_What to do_: Go through the entries below and collect each line with the string "bitlen" in it.

_Material to process_:
/-! ### Reset -/

/-- R43: every state the `rst` input leads to, from any state, a command in flight included, holds the values of R43, its width
being the instance's; so do the model's reset states of every width. -/
def Obligations.ResetLeavesTheListedValues : Prop :=
  (∀ (s : State) (rest : List Input), Next s .reset rest → ∃ t, step s = .next t ∧ t.width = s.width ∧ HasResetValues t) ∧
  (∀ w : Width, HasResetValues (State.resetAt w)) ∧ HasResetValues State.reset

/-- R300: the `rst` input in any state, a command in flight included, is one step to the reset state of the same width. That the
coming events stay and the last response is cleared is the model's choice (log 2, log 4). -/
def Obligations.ResetInputIsOneStepToReset : Prop :=
  ∀ (s : State) (rest : List Input), Next s .reset rest →
    step s = .next { State.resetAt s.width with inputs := rest }

/-- The reset state of every width has the invariant. -/
def Obligations.ResetStateHasTheInvariant : Prop :=
  (∀ w : Width, (State.resetAt w).Inv) ∧ State.reset.Inv

/-! ### Whole-machine invariants -/

/-- The invariant of `Safety.lean` (registers in range, snapshot equal to the bank, flags clear while RUNNING, words drawn
only when needed, flag sources) is kept by every step from every state that has it, whatever event comes next. -/
def Obligations.EveryStepKeepsTheInvariant : Prop :=
  ∀ s t : State, s.Inv → step s = .next t → t.Inv

/-- From a state with the invariant no step stops: the checks S10 (XGCD magnitude) and S11 (inverse outside `[0, m)`) never
fail, because of the coefficient bound of R207. -/
def Obligations.NoStepFromTheInvariantStops : Prop :=
  ∀ s : State, s.Inv → ∃ t, step s = .next t

/-! ### Encoding -/

/-- Decoding the word of a well-formed command gives the command back, with every operand at every value. -/
def Obligations.EncodedCommandsDecodeBack : Prop :=
  ∀ i : Instr, i.wellFormed = true → decode (encode i) = .command i

/-- Each command word has one meaning: a word that decodes to a command is that command's own encoding. -/
def Obligations.DecodedWordsAreTheirEncodings : Prop :=
  ∀ (w : Word) (i : Instr), decode w = .command i → i.wellFormed = true ∧ encode i = w

/-- R142: the listed words, each written out, are the encodings of the listed commands, decode to them, and are what
the assembler makes of the listed lines. -/
def Obligations.ListedExamplesHaveTheirWords : Prop :=
  ∀ p ∈ ([("MODMUL r3, r0, r1, r2", .modmul 3 0 1 2, 0x09809000#32),
      ("MODPOW r4, r0, r1, r2", .modpow 4 0 1 2, 0x12009000#32),
      ("GCD r2, r0, r1", .gcd 2 0 1, 0x19008000#32),
      ("BGCD r2, r0, r1", .bgcd 2 0 1, 0x21008000#32),
      ("XGCD r5, r0, r1", .xgcd 5 0 1, 0x2A808000#32),
      ("MODINV r2, r0, r1", .modinv 2 0 1, 0x31008000#32),
      ("CRT r9, r4, r6, #2", .crt 9 4 6 2, 0x3CA30002#32),
      ("MRTEST r1, r0, #40", .mrtestRandom 1 0 40, 0x40800028#32),
      ("MRTEST r1, r0, r2, #3", .mrtestRegs 1 0 2 3, 0x40810403#32),
      ("BITLEN r1, r0", .bitlen 1 0, 0x48800000#32),
      ("LSB r1, r0", .lsb 1 0, 0x50800000#32)] : List (String × Instr × Word)),
    encode p.2.1 = p.2.2 ∧ decode p.2.2 = .command p.2.1 ∧ assemble p.1.toList = some p.2.1

/-- R127 with R126 and R122: decoding is total, each row's mask and match select its command, whose operands are the fields of
R122 read from the word's number, and a word no row selects is ILLEGAL by its opcode; no two rows overlap; and an ILLEGAL word in
flight completes with ERRCODE ILLEGAL and its reason, and writes no register (R157, R272). -/
def Obligations.DecodeReadsTheFieldsOfEachRow : Prop :=
  (∀ w : Word,
    (w &&& 0xF80007FF#32 = 0x08000000#32 → decode w = .command (.modmul (field w 23) (field w 19) (field w 15) (field w 11))) ∧
    (w &&& 0xF80007FF#32 = 0x10000000#32 → decode w = .command (.modpow (field w 23) (field w 19) (field w 15) (field w 11))) ∧
    (w &&& 0xF8007FFF#32 = 0x18000000#32 → decode w = .command (.gcd (field w 23) (field w 19) (field w 15))) ∧
    (w &&& 0xF8007FFF#32 = 0x20000000#32 → decode w = .command (.bgcd (field w 23) (field w 19) (field w 15))) ∧
    (w &&& 0xF8007FFF#32 = 0x28000000#32 → decode w = .command (.xgcd (field w 23) (field w 19) (field w 15))) ∧
    (w &&& 0xF8007FFF#32 = 0x30000000#32 → decode w = .command (.modinv (field w 23) (field w 19) (field w 15))) ∧
    (w &&& 0xF8007FF0#32 = 0x38000000#32 →
      decode w = .command (.crt (field w 23) (field w 19) (field w 15) (w.toNat % 16))) ∧
    (w &&& 0xF807FC00#32 = 0x40000000#32 → decode w = .command (.mrtestRandom (field w 23) (field w 19) (w.toNat % 1024))) ∧
    (w &&& 0xF8007C00#32 = 0x40000400#32 →
      decode w = .command (.mrtestRegs (field w 23) (field w 19) (field w 15) (w.toNat % 1024))) ∧
    (w &&& 0xF807FFFF#32 = 0x48000000#32 → decode w = .command (.bitlen (field w 23) (field w 19))) ∧
    (w &&& 0xF807FFFF#32 = 0x50000000#32 → decode w = .command (.lsb (field w 23) (field w 19))) ∧
    ((∀ r ∈ maskTable, w &&& r.2 ≠ r.1) →
      decode w = .illegal (if w.toNat / 2 ^ 27 = 0x00 ∨ 0x0B ≤ w.toNat / 2 ^ 27 then .reservedOpcode else .reservedField))) ∧
  (maskTable.Pairwise fun a b => ∀ w : Word, ¬ (w &&& a.2 = a.1 ∧ w &&& b.2 = b.1)) ∧
  (∀ (s : State) (f : Flight), s.engine = .running f →
    (decode f.cmd = .illegal .reservedOpcode → s.engineStep = .next (failed s .illegal .reservedOpcode 0 0)) ∧
    (decode f.cmd = .illegal .reservedField → s.engineStep = .next (failed s .illegal .reservedField 0 0)))

/-- R140: each pseudo-instruction, as the assembler reads it, is the command it expands to. -/
def Obligations.PseudoInstructionsAreTheirExpansions : Prop :=
  ∀ rd rs rx rm rn : Reg,
    asmCommand "SQRMOD" [.reg rd, .reg rs, .reg rm] = asmCommand "MODMUL" [.reg rd, .reg rs, .reg rs, .reg rm] ∧
    asmCommand "CRT2" [.reg rd, .reg rx, .reg rm] = asmCommand "CRT" [.reg rd, .reg rx, .reg rm, .count 2] ∧
    asmCommand "ISPRIME" [.reg rd, .reg rn] = asmCommand "MRTEST" [.reg rd, .reg rn, .count 40] ∧
    asmCommand "SQRMOD" [.reg rd, .reg rs, .reg rm] = some (.modmul rd rs rs rm) ∧
    asmCommand "CRT2" [.reg rd, .reg rx, .reg rm] = some (.crt rd rx rm 2) ∧
    asmCommand "ISPRIME" [.reg rd, .reg rn] = some (.mrtestRandom rd rn 40)

/-- The decoder's rows have the match and mask values of R126 in table order, a row selects a word exactly when `(cmd AND mask) =
match`, and no word is selected by two rows (R127). -/
def Obligations.EncodingRowsDoNotOverlap : Prop :=
  (encodingRows.map fun r => (r.pattern, r.mask)) = maskTable ∧
  (∀ r ∈ encodingRows, ∀ w : Word, r.selects w = true ↔ w &&& r.mask = r.pattern) ∧
  encodingRows.Pairwise fun a b => ∀ w : Word, ¬ (a.selects w = true ∧ b.selects w = true)

/-- R128: a word whose opcode is `0x00` or `0x0B`..`0x1F`, accepted and in flight, completes with ILLEGAL / RESERVED_OPCODE
and has no other effect; and only such a word is rejected for its opcode. -/
def Obligations.ReservedOpcodesCompleteIllegal : Prop :=
  (∀ (s : State) (f : Flight), s.engine = .running f → f.cmd.toNat / 2 ^ 27 ∉ Set.Icc 0x01 0x0A →
    s.engineStep = .next (failed s .illegal .reservedOpcode 0 0)) ∧
  (∀ w : Word, decode w = .illegal .reservedOpcode ↔ w.toNat / 2 ^ 27 = 0x00 ∨ 0x0B ≤ w.toNat / 2 ^ 27)

/-- R126, R127: for each opcode, a word whose must-be-zero field is not zero completes with ILLEGAL / RESERVED_FIELD. -/
def Obligations.NonzeroReservedFieldsCompleteIllegal : Prop :=
  (∀ opc ∈ [0x01, 0x02], RejectsField opc fun w => w.extractLsb' 0 11 ≠ 0) ∧
  (∀ opc ∈ [0x03, 0x04, 0x05, 0x06], RejectsField opc fun w => w.extractLsb' 0 15 ≠ 0) ∧
  RejectsField 0x07 (fun w => w.extractLsb' 4 11 ≠ 0) ∧
  RejectsField 0x08 (fun w => w.extractLsb' 11 4 ≠ 0 ∨ (w.getLsbD 10 = false ∧ w.extractLsb' 15 4 ≠ 0)) ∧
  (∀ opc ∈ [0x09, 0x0A], RejectsField opc fun w => w.extractLsb' 0 19 ≠ 0)

/-- The step runs the decoded command: when the word in flight decodes to `i` and the engine moves, the step is `exec i` at
the state whose event list has lost the engine's event; a word that decodes to no command never reaches `exec`. Two
clauses are the model's choice (log 2, DESIGN CHOICE) and no rule of the spec: that the engine moves when no event is listed
(the second case of `EngineMoves`), and that an idle engine's move leaves the state as it is. -/
def Obligations.StepRunsTheDecodedCommand : Prop :=
  ∀ s : State, EngineMoves s →
    (∀ f i, s.engine = .running f → decode f.cmd = .command i →
      step s = exec i { s with inputs := s.inputs.tail }) ∧
    (∀ f why, s.engine = .running f → decode f.cmd = .illegal why →
      ∃ t, step s = .next t ∧ t.status.errcode = .illegal ∧ t.engine = .idle ∧ t.x = s.x) ∧
    (s.engine = .idle → step s = .next { s with inputs := s.inputs.tail })

/-! ### The commands -/

/-- R181. MODMUL answers `(a·b) mod m` with the product exact, or ZERO_OPERAND for `m = 0`; IMM ≠ 0 is ILLEGAL. -/
def Obligations.ModmulCompletes : Prop :=
  (∀ (s : State) (f : Flight) (rd ra rb rm : Reg), s.engine = .running f →
    exec (.modmul rd ra rb rm) s = .next
      (if f.snap.get rm = 0 then failed s .invalidInput .zeroOperand rm 0
       else wrote s rd (f.snap.get ra * f.snap.get rb % f.snap.get rm))) ∧
  RejectsField 0x01 fun w => w.extractLsb' 0 11 ≠ 0

/-- R191. MODPOW answers `n^e mod m` (`1 mod m` for `e = 0`), or ZERO_OPERAND for `m = 0`; IMM ≠ 0 is ILLEGAL. -/
def Obligations.ModpowCompletes : Prop :=
  (∀ (s : State) (f : Flight) (rd rn re rm : Reg), s.engine = .running f →
    exec (.modpow rd rn re rm) s = .next
      (if f.snap.get rm = 0 then failed s .invalidInput .zeroOperand rm 0
       else wrote s rd (f.snap.get rn ^ f.snap.get re % f.snap.get rm))) ∧
  RejectsField 0x02 fun w => w.extractLsb' 0 11 ≠ 0

/-- R201. GCD answers the greatest common divisor, `gcd(a, 0) = a`, or ZERO_OPERAND for `a = 0`. -/
def Obligations.GcdCompletes : Prop :=
  (∀ (s : State) (f : Flight) (rd ra rb : Reg), s.engine = .running f →
    exec (.gcd rd ra rb) s = .next
      (if f.snap.get ra = 0 then failed s .invalidInput .zeroOperand ra 0
       else wrote s rd (Nat.gcd (f.snap.get ra) (f.snap.get rb)))) ∧
  RejectsField 0x03 fun w => w.extractLsb' 0 15 ≠ 0

/-- R203, R204. BGCD answers `gcd(a, b)`, the same value as GCD on every input, and the same errors. -/
def Obligations.BgcdCompletesAsGcdDoes : Prop :=
  (∀ (s : State) (f : Flight) (rd ra rb : Reg), s.engine = .running f →
    exec (.bgcd rd ra rb) s = .next
      (if f.snap.get ra = 0 then failed s .invalidInput .zeroOperand ra 0
       else wrote s rd (Nat.gcd (f.snap.get ra) (f.snap.get rb))) ∧
    exec (.bgcd rd ra rb) s = exec (.gcd rd ra rb) s) ∧
  RejectsField 0x04 fun w => w.extractLsb' 0 15 ≠ 0

/-- R205, R207, R208. XGCD on operands in range answers `g`, `|x|`, `|y|` in RD, RD+1, RD+2 and the signs in XNEG, YNEG, where
`(x, y)` are the textbook coefficients (Mathlib's `Nat.xgcd`, its two rows exchanged), `a·x + b·y = g = gcd(a, b)`, `|x| ≤ b/g` and
`|y| ≤ a/g`, and GCD gives the same `g`; RD > 13, `a = 0` and `b = 0` are rejected in that order. -/
def Obligations.XgcdCompletes : Prop :=
  (∀ (s : State) (f : Flight) (rd ra rb : Reg), s.engine = .running f → f.snap.fits s.width →
    (13 < rd.val → exec (.xgcd rd ra rb) s = .next (failed s .invalidInput .regRange rd 0)) ∧
    (rd.val ≤ 13 → f.snap.get ra = 0 → exec (.xgcd rd ra rb) s = .next (failed s .invalidInput .zeroOperand ra 0)) ∧
    (rd.val ≤ 13 → f.snap.get ra ≠ 0 → f.snap.get rb = 0 →
      exec (.xgcd rd ra rb) s = .next (failed s .invalidInput .zeroOperand rb 0)) ∧
    (∀ h : rd.val ≤ 13, f.snap.get ra ≠ 0 → f.snap.get rb ≠ 0 →
      ∃ x y : Int, x = Nat.gcdB (f.snap.get rb) (f.snap.get ra) ∧ y = Nat.gcdA (f.snap.get rb) (f.snap.get ra) ∧
        (f.snap.get ra : Int) * x + f.snap.get rb * y = Nat.gcd (f.snap.get ra) (f.snap.get rb) ∧
        x.natAbs ≤ f.snap.get rb / Nat.gcd (f.snap.get ra) (f.snap.get rb) ∧
        y.natAbs ≤ f.snap.get ra / Nat.gcd (f.snap.get ra) (f.snap.get rb) ∧
        exec (.xgcd rd ra rb) s = .next
          (succeeded s
            (((s.x.set rd.val (Nat.gcd (f.snap.get ra) (f.snap.get rb))).set (rd.val + 1) x.natAbs).set (rd.val + 2)
              y.natAbs)
            false (decide (x < 0)) (decide (y < 0)) 0) ∧
        exec (.gcd rd ra rb) s = .next (wrote s rd (Nat.gcd (f.snap.get ra) (f.snap.get rb))))) ∧
  RejectsField 0x05 fun w => w.extractLsb' 0 15 ≠ 0

/-- R221, R222. MODINV on coprime operands answers the `u` in `[0, m)` with `n·u ≡ 1 (mod m)`, which is unique; on operands
that are not coprime it completes with NO_INVERSE / NOT_COPRIME / REG = RS1 and writes nothing; `n = 0`, then `m = 0`, is rejected. -/
def Obligations.ModinvCompletes : Prop :=
  (∀ (s : State) (f : Flight) (rd rn rm : Reg), s.engine = .running f →
    (f.snap.get rn = 0 → exec (.modinv rd rn rm) s = .next (failed s .invalidInput .zeroOperand rn 0)) ∧
    (f.snap.get rn ≠ 0 → f.snap.get rm = 0 →
      exec (.modinv rd rn rm) s = .next (failed s .invalidInput .zeroOperand rm 0)) ∧
    (f.snap.get rn ≠ 0 → f.snap.get rm ≠ 0 → Nat.gcd (f.snap.get rn) (f.snap.get rm) ≠ 1 →
      exec (.modinv rd rn rm) s = .next (failed s .noInverse .notCoprime rn 0)) ∧
    (f.snap.get rn ≠ 0 → f.snap.get rm ≠ 0 → Nat.gcd (f.snap.get rn) (f.snap.get rm) = 1 →
      ∃ u, (u < f.snap.get rm ∧ f.snap.get rn * u % f.snap.get rm = 1 % f.snap.get rm) ∧
        (∀ v, v < f.snap.get rm ∧ f.snap.get rn * v % f.snap.get rm = 1 % f.snap.get rm → v = u) ∧
        exec (.modinv rd rn rm) s = .next (wrote s rd u))) ∧
  RejectsField 0x06 fun w => w.extractLsb' 0 15 ≠ 0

_Written solution_:
      ("BITLEN r1, r0", .bitlen 1 0, 0x48800000#32),
    (w &&& 0xF807FFFF#32 = 0x48000000#32 → decode w = .command (.bitlen (field w 23) (field w 19))) ∧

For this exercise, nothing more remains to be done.